Amazon Stores is a self-service platform that allows brands to create a digital shop within Amazon. I developed Recommmendations — a new feature within the Stores Dashboard that offers intelligent tips in context.

Understanding Structure

To kick off the project, I started by diving into the Stores dashboard, seeing the type of data and affordances that existed for Sellers.
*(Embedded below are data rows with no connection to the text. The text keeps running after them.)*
/-- R36, R37, R48, R49, R51, R296, R298: a command at the head of an awake unit's queue: FLOADO loads the page into the code overlay, FSTART
starts the core at an even offset and faults at an odd one, FCMD completes the FWAITC at which it waits and answers HALTED on a halted core, and
an issuer that is not entitled gets DENIED. A reply writes its
frame word and clears the mark. A packet of the foreman lets a parked command translate again, or ends it with ABORTED. The model's own reading
enters by log 38. -/
def Obligations.FootingCommands : Prop :=
  (∀ (s : State) (u : Nat) (cmd : UCmd),
    let s' := dropCommand s u
    let denied : Result := .next (replyCommand s' cmd (failReply 0x02 0))
    (unitHead s u .floado = some cmd →
      (unitDenied s u cmd = true → exec (.floadoCommand u) s = denied) ∧
      (unitDenied s u cmd = false → ∀ v p w x, hbmTranslate s (u / 64) cmd.domain (effAddr cmd.a 0) .foLoad = (v, .ok p) →
        bankOpen v (attrFO p.attr) cmd.domain p.pa cmd.seq = true → dieRead v cmd.core (effAddr cmd.a 0) p.pa 4096 = (w, .ok x) →
          exec (.floadoCommand u) s = .next (replyCommand
          (dropCommand (w.modUnit u (fun t => { t with overlay := Memory.writeN [] 0 4096 x, run := .halted, imx := [] })) u) cmd 0))) ∧
    (unitHead s u .fstart = some cmd →
      (unitDenied s u cmd = true → exec (.fstartCommand u) s = denied) ∧
      (unitDenied s u cmd = false → cmd.a.toNat % 2 = 0 → exec (.fstartCommand u) s = .next (s'.modUnit u (fun t =>
        { t with openBlk := [], pc := cmd.a.toNat % 0x1000, run := .running, cmd := some cmd, reply := 0, imx := [] }))) ∧
      (unitDenied s u cmd = false → cmd.a.toNat % 2 = 1 → exec (.fstartCommand u) s = .next (replyCommand (s'.modUnit u (fun t =>
        { t with run := .halted, status := 0x06, openBlk := [], imx := [] })) cmd (failReply 0x03 0x06)))) ∧
    (unitHead s u .fcmd = some cmd →
      (unitDenied s u cmd = true → exec (.fcmdCommand u) s = denied) ∧
      (unitDenied s u cmd = false → (s.unit u).run = .waiting → exec (.fcmdCommand u) s = .next (completeWait s' u cmd)) ∧
      (unitDenied s u cmd = false → (s.unit u).run = .halted → exec (.fcmdCommand u) s = .next (replyCommand s' cmd (failReply 0x04 0))))) ∧
  (∀ (s : State) (r : Nat) (f : FReply), s.freplies.find? (fun f => decide (f.id = r)) = some f → (s.core f.core).launch = f.launch →
    rspStopped s f.core = false → f.reg < 32 → ∃ t, exec (.footingReply r) s = .next t ∧ t.read (regAddr f.core f.frame f.reg) 8 = f.value.toNat ∧
      (Table.get 0 (t.core f.core).pend f.frame).getLsbD f.reg = false ∧
      (∀ x, (x < regAddr f.core f.frame f.reg ∨ regAddr f.core f.frame f.reg + 8 ≤ x) → t.byteAt x = s.byteAt x)) ∧
  (∀ (s : State) (r : Nat) (p : Packet), s.packet? r = some p → p.sfn = 0x19 → fieldOf p.target 39 36 = 5 →
    let u := packetUnit p
    ((s.unit u).parked.isSome = true →
      (p.action = 0 → exec (.footingCommandResume r) s = .next (ackPacket (s.modUnit u (fun t => { t with parked := none })) p 0)) ∧
      (p.action = 1 → exec (.footingCommandAbort r) s = .next (ackPacket (abortUnit s u) p 0))) ∧
    ((s.unit u).parked = none →
      (p.action = 0 → exec (.footingCommandResume r) s = .next (ackPacket s p 1)) ∧
      (p.action = 1 → exec (.footingCommandAbort r) s = .next (ackPacket s p 1))))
Creating Recommendation Types

With clarity on types of data available, I developed a round of  possible recommendations: combining multiple sources of data to offer intelligent insights to Sellers. With these tips I also prototyped an array of MVP components for these Recommendations. 

Adding “Opportunities”

This was the first entrance of this recommendation feature.

Evolving into “Tips & Insights”

To make the nature of the insight feel more personalized and in context, we evolved into adding a badge style icon to these suggestions.

Making Recommendations

The team was looking to start exploring Recommendations that would feel more like a full feature, take up its own real estate and visual style, and feel like a guided onboarding affordance at each phase of designing the store. We also wanted to start  incoporating the new Storm design system.

Putting Recommendations in context

After the component was made, I explored the ingress opportunities for users to see and act on these tips. 

Building a Recommendations Dashboard

To give Sellers an opportunity to interact with recommendations beyond their in-context appearance, I prototyped dashboard ideas.

A first pass at a dashboard sorted Recommendations by a Seller’s goals. It only had a view-functionality for previously-shared tips.

Another pass at a dashboard was given more affordances for long-term continued engagement with the feature. It was arranged into 3 focuses: seeing new recs, results from recs that were tried, and revisiting previously dismissed recs. A filter affordance was also added to quickly find relevant tips.

A timeline was brought into context, showing a history of tried recommendations and their associated results.

Remaining questions on data collection, the parameters of the Recommendations algorithm, and how to accurately show results from tried recommendations were being explored for a future pass at this feature.